━━━ ENTRIES PROVIDED
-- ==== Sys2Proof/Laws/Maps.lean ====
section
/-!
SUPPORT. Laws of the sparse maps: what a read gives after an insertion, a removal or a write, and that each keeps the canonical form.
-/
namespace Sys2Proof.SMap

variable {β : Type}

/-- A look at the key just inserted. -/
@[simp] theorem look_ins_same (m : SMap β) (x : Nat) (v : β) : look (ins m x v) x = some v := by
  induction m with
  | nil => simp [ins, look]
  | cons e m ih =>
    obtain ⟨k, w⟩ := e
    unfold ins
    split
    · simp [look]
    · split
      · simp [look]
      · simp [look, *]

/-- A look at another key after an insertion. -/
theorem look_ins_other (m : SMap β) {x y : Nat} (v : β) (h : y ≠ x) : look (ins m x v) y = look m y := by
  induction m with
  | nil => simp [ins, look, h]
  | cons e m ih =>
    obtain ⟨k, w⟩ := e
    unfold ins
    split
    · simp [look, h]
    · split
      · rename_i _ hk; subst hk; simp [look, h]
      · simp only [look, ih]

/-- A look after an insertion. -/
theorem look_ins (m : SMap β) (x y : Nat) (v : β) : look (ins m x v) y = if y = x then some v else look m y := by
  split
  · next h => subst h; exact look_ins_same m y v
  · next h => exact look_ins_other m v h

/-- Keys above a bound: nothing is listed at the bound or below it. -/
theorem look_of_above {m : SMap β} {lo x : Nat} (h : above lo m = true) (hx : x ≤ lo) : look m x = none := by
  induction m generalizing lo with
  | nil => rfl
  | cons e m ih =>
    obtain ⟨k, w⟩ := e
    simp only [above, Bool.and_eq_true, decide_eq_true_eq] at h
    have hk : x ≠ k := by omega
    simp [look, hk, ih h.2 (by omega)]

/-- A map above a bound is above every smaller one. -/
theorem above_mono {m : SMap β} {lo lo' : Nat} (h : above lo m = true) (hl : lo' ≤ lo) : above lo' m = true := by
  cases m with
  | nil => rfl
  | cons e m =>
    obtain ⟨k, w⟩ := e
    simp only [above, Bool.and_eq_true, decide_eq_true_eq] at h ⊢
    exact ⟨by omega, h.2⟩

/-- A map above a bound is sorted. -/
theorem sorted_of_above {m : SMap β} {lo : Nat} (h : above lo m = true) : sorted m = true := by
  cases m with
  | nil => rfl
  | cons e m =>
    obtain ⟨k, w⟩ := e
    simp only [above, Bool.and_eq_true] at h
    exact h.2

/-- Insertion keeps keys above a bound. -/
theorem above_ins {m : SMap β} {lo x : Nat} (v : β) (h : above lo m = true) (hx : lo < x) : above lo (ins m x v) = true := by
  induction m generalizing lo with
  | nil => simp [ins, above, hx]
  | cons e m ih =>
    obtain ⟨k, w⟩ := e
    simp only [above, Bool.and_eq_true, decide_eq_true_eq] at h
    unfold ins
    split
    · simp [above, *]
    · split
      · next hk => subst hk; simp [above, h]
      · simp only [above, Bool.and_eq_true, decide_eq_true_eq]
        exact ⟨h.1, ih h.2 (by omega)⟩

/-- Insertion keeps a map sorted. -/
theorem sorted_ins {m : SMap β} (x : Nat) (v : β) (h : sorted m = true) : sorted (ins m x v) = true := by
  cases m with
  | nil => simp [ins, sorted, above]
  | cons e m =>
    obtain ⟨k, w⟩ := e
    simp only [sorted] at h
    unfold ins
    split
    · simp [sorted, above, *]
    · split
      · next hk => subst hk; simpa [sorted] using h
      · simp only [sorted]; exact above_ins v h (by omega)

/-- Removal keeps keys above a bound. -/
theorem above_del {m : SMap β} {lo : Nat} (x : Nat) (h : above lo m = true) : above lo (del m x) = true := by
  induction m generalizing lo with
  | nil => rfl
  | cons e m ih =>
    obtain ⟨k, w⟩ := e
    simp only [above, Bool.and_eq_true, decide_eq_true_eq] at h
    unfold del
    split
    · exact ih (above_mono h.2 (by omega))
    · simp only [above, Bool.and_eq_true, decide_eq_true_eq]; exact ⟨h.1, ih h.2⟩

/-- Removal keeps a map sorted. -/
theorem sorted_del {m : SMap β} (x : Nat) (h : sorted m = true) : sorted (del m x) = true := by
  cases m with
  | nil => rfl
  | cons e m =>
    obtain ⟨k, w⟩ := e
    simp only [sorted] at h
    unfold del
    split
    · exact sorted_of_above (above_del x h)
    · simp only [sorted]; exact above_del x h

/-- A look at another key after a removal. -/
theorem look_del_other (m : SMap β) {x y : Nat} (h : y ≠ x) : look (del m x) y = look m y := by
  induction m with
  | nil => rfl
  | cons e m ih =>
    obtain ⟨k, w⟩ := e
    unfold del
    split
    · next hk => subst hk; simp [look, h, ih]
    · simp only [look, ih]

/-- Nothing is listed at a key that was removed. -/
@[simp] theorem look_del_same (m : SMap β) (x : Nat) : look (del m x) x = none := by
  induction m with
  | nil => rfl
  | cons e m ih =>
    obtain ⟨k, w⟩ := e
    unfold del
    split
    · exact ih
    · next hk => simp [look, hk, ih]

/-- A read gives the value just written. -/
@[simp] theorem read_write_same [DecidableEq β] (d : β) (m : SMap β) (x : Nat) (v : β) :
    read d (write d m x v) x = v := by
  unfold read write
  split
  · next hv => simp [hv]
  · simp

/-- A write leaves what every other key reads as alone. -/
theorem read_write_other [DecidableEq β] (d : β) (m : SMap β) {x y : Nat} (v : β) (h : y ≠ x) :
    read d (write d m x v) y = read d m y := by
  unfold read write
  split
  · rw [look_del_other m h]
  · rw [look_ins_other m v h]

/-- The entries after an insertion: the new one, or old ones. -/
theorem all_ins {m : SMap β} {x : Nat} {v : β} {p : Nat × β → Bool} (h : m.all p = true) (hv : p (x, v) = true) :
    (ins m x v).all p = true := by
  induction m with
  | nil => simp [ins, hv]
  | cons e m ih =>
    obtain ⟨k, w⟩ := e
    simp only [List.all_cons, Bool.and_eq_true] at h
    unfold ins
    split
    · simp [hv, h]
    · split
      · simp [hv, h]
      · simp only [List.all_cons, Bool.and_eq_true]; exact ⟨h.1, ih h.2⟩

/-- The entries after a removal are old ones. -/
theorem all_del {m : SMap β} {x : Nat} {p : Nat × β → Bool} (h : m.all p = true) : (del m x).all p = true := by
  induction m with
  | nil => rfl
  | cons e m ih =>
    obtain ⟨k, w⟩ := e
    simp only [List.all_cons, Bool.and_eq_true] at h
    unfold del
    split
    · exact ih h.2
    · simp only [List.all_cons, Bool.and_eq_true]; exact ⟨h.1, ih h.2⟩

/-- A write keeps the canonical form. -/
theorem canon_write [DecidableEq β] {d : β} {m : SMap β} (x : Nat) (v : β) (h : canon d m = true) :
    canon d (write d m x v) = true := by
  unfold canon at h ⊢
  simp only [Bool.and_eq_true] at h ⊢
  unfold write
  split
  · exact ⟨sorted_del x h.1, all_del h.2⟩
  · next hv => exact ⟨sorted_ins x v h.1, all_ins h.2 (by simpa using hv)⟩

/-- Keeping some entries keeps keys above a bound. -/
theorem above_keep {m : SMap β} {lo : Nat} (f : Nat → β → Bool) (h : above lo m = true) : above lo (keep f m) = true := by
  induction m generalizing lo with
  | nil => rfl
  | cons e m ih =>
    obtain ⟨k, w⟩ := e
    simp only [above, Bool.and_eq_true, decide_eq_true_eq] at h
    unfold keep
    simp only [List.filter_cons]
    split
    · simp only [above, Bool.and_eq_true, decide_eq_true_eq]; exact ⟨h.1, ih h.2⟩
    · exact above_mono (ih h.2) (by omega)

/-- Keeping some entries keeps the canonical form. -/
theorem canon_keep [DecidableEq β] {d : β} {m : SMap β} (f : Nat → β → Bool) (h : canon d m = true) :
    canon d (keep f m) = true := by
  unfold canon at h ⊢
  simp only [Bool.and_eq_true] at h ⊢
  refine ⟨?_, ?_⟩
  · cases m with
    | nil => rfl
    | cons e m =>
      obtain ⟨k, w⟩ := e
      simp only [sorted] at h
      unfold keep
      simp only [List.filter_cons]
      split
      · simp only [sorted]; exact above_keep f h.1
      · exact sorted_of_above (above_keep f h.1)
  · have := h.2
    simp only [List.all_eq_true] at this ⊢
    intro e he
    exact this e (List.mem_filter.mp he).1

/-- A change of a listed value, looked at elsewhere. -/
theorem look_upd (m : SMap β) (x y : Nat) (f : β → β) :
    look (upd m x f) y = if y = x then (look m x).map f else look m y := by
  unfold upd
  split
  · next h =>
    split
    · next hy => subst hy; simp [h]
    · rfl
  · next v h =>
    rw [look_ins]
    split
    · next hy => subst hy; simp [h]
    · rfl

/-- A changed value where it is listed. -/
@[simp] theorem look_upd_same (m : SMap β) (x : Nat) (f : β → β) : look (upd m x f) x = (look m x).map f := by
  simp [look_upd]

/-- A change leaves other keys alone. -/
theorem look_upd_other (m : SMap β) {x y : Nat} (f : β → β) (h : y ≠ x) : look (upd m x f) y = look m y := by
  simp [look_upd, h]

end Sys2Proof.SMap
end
━━━━━━
→ TASK INSTRUCTIONS
Quote the data above verbatim from its first line to the line that includes "Insertion keeps keys above a bound. -/", with both boundary lines retained.

→ YOUR SOLUTION
-- ==== Sys2Proof/Laws/Maps.lean ====
section
/-!
SUPPORT. Laws of the sparse maps: what a read gives after an insertion, a removal or a write, and that each keeps the canonical form.
-/
namespace Sys2Proof.SMap

variable {β : Type}

/-- A look at the key just inserted. -/
@[simp] theorem look_ins_same (m : SMap β) (x : Nat) (v : β) : look (ins m x v) x = some v := by
  induction m with
  | nil => simp [ins, look]
  | cons e m ih =>
    obtain ⟨k, w⟩ := e
    unfold ins
    split
    · simp [look]
    · split
      · simp [look]
      · simp [look, *]

/-- A look at another key after an insertion. -/
theorem look_ins_other (m : SMap β) {x y : Nat} (v : β) (h : y ≠ x) : look (ins m x v) y = look m y := by
  induction m with
  | nil => simp [ins, look, h]
  | cons e m ih =>
    obtain ⟨k, w⟩ := e
    unfold ins
    split
    · simp [look, h]
    · split
      · rename_i _ hk; subst hk; simp [look, h]
      · simp only [look, ih]

/-- A look after an insertion. -/
theorem look_ins (m : SMap β) (x y : Nat) (v : β) : look (ins m x v) y = if y = x then some v else look m y := by
  split
  · next h => subst h; exact look_ins_same m y v
  · next h => exact look_ins_other m v h

/-- Keys above a bound: nothing is listed at the bound or below it. -/
theorem look_of_above {m : SMap β} {lo x : Nat} (h : above lo m = true) (hx : x ≤ lo) : look m x = none := by
  induction m generalizing lo with
  | nil => rfl
  | cons e m ih =>
    obtain ⟨k, w⟩ := e
    simp only [above, Bool.and_eq_true, decide_eq_true_eq] at h
    have hk : x ≠ k := by omega
    simp [look, hk, ih h.2 (by omega)]

/-- A map above a bound is above every smaller one. -/
theorem above_mono {m : SMap β} {lo lo' : Nat} (h : above lo m = true) (hl : lo' ≤ lo) : above lo' m = true := by
  cases m with
  | nil => rfl
  | cons e m =>
    obtain ⟨k, w⟩ := e
    simp only [above, Bool.and_eq_true, decide_eq_true_eq] at h ⊢
    exact ⟨by omega, h.2⟩

/-- A map above a bound is sorted. -/
theorem sorted_of_above {m : SMap β} {lo : Nat} (h : above lo m = true) : sorted m = true := by
  cases m with
  | nil => rfl
  | cons e m =>
    obtain ⟨k, w⟩ := e
    simp only [above, Bool.and_eq_true] at h
    exact h.2

/-- Insertion keeps keys above a bound. -/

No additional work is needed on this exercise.